Lessons Learned from Release of JK Rowling’s First Adult Novel

J.K. Rowling, best-loved modern children’s author, has stumbled with the release of her first adult novel. The novel has received some early mixed reviews – not unexpected when an author is changing her style, her subject matter, her audience and almost everything else about one of the best-known worldwide brands in publishing. Of course the book has mixed reviews. It will be judged much more harshly and receive much more scrutiny than most novels because of Rowling’s fame and previous success. And despite the early leaks and many less-than-kind reviews, Casual Vacancy shot instantly to the top of the bestseller list. Millions of people will buy the book, if for no other reason than curiosity.

But after the carefully scripted releases of the seven Harry Potter books, Rowling’s hesitation to enter them into the e-book market and her control of the e-books to the point where they are only available for sale on her own “Pottermore” site, the problems that arose with the new novel’s e-book edition on its first day of sale are surprising, to say the least.

The e-book had problems with “the adjustability of font color and size and adjustability of margins” in all e-book formats, according to the publisher, Hachette Book Group’s Little, Brown. Apparently the book would not format to a legible size in the e-ink version of the Kindle or on the Barnes and Noble Nook. It would, however, format correctly on the tablet or phone app versions of the book.

It is startling that in an age where literally thousands of authors are bypassing even the assistance of an IT formatting service and formatting their e-books themselves, a glitch like this would occur on an e-book produced by a major publishing house for an internationally-known author.
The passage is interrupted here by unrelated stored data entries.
-- ==== Sys2Proof/Machine/Flags.lean ====
section
/-! DEFINITION. Flags.lean: the event flags and INT (R182, R183), the error log (R175 to R181), and the refresh urgency (R52). -/

namespace Sys2Proof.Machine

/-! ### Event flags -/

/-- The sticky events (11.7). -/
inductive Event where
  | attn (n : ChanNo) | stop (n : ChanNo)
  | logOvf | lapse | weak | fillDone | bankReady | retDenied | retExit | refused
  deriving DecidableEq, Repr

/-- The position of an event in EVENT_FLAGS and EVENT_ENABLE (12.3). Position 8 is LOG. -/
def eventBit (e : Event) : Nat :=
  match e with
  | .attn n => n.val
  | .stop n => 4 + n.val
  | .logOvf => 9
  | .lapse => 10
  | .weak => 11
  | .fillDone => 12
  | .bankReady => 13
  | .retDenied => 14
  | .retExit => 15
  | .refused => 16

/-- The flag of `e` is set; a cause that finds it set leaves it set (R182). -/
def State.raise (s : State) (e : Event) : State :=
  { s with events := { s.events with sticky := s.events.sticky ||| (1#17 <<< eventBit e) } }

/-- All flags: the sticky ones, and LOG as the level of a log that is not empty (R182). -/
def State.eventFlags (s : State) : BitVec 17 :=
  s.events.sticky ||| (if s.log.records.isEmpty then 0#17 else 1#17 <<< 8)

/-- INT is asserted exactly when some flag and its enable are both set (R183). -/
def State.int (s : State) : Bool := s.eventFlags &&& s.events.enable != 0#17

/-! ### The error log -/

/-- The record that coalescing of R178 makes of the newest record `r`. -/
def coalesced (r : Record) : Record := { r with repeats := min Config.countCap (r.repeats + 1) }

/-- A CORRECTED finding for the word of the newest record, itself CORRECTED, is coalesced (R178). -/
def coalesces (l : ErrorLog) (f : Finding) : Bool :=
  f.kind == .corrected &&
    match l.records.getLast? with
    | some r => r.finding.kind == .corrected && r.finding.addr == f.addr
    | none => false

/-- A finding handed to the log: coalesced (R178), dropped from a full log (R179), or a new record (R177). -/
def State.hand (s : State) (f : Finding) : State :=
  if coalesces s.log f then
    { s with log := { s.log with
        records := s.log.records.dropLast ++ (s.log.records.getLast?.map coalesced).toList } }
  else if Config.logDepth ≤ s.log.records.length then
    { s with log := { s.log with
        nextSeq := s.log.nextSeq + 1#8, overflow := min 255 (s.log.overflow + 1) } }.raise .logOvf
  else
    { s with log := { s.log with
        records := s.log.records ++ [{ finding := f, seq := s.log.nextSeq, repeats := 0 }]
        nextSeq := s.log.nextSeq + 1#8 } }

/-- A finding of the check unit about one word (R83, R86, R87). -/
def wordFinding (kind : RecordKind) (source : Source) (w : WordAddr) (y : Syndrome) : Finding :=
  { kind := kind, source := source, addr := some w, group := none, syndrome := some y, desc := none, fault := .none }

/-- A LAPSE or WEAK finding (R50, R85). -/
def groupFinding (kind : RecordKind) (source : Source) (g : Nat) : Finding :=
  { kind := kind, source := source, addr := none, group := some (BitVec.ofNat 10 g), syndrome := none, desc := none,
    fault := .none }

/-- The WRITE_FAILED finding of the host port (R105). -/
def writeFailedFinding (w : WordAddr) (code : FaultCode) : Finding :=
  { kind := .writeFailed, source := .host, addr := some w, group := none, syndrome := none, desc := none, fault := code }

/-- The CHANNEL_FAULT finding of channel `n` (R147). -/
def channelFinding (n : ChanNo) (code : FaultCode) (desc : DescAddr) (w : Option WordAddr) : Finding :=
  { kind := .channelFault, source := .ch n, addr := w, group := none, syndrome := none, desc := some desc, fault := code }

/-! ### Refresh urgency -/

/-- The urgencies (R52). -/
inductive Urgency where
  | none | opportunistic | background | normal | urgent
  deriving DecidableEq, Repr

/-- The urgency a balance gives (R52). -/
def urgencyOf (balance : Int) : Urgency :=
  if balance ≤ -4 then .none
  else if balance ≤ 0 then .opportunistic
  else if balance ≤ 4 then .background
  else if balance ≤ 6 then .normal
  else .urgent

/-- URGENCY of REF_STATUS: that of the balance, NONE for a bank that is not READY (R46). -/
def State.urgency (s : State) (b : BankNo) : Urgency :=
  if s.isReady b then urgencyOf (s.account b).balance else .none

/-- The REFRESH request of the bank, by its urgency: present while the bank is READY, its balance is above −4, and no
REFRESH of it is in flight (R51); NONE stands for no request. -/
def State.refreshRequest (s : State) (b : BankNo) : Urgency :=
  if s.refreshing b then .none else s.urgency b

end Sys2Proof.Machine
end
It leaves a particularly bad taste in the mouth when the price for the e-book was set not only substantially higher ($17.99) than average prices for e-book fiction, but higher than the average price for other new releases by well-known authors.

What should authors learn from the problems with the release of Rowling’s Casual Vacancy?

1.        Quality Counts. Whether you are publishing an e-book, a paper book, or both, make sure that your product is as professional as possible. Pay attention to the details.

2.        Don’t Try to Do It All Yourself. No, I’m not suggesting the Rowling sat down and attempted to format Casual Vacancy herself. I am suggesting that many authors today attempt to save money by bypassing important steps such as editing, proofreading, cover design, and e-book formatting. No one can be an expert on everything. Make an honest assessment of your skills and get the assistance that you need.

3.        You are Your Brand. A reader’s first impression of an author can rarely be changed. If your work is not well-written with an excellent plot, good grammar and a professional, polished look your readers will remember. They will not recommend your book – or worse yet, they will give it a bad review – and they certainly won’t purchase your second book.

4.        If You Make a Mistake, Fix It. Within hours of the release, Rowling’s publisher acknowledged the problem, released a new “glitch-free” copy for download and assured readers that they would not have to pay more money to receive a  new copy of the book.

5.        Check Your Work. Then recheck it. A little quality control would have gone a long way to insuring that the problem with Casual Vacancy did not occur in the first place. Yes, excellent crisis PR is all well and good, but it is better not to have a crisis at all.

Will Rowling’s reputation survive this small crisis? Of course. She is magical, after all, and her readers will forgive this one small mistake. The question for the rest of us Muggles is, could our own reputations as authors withstand a similar problem? Try not to find out.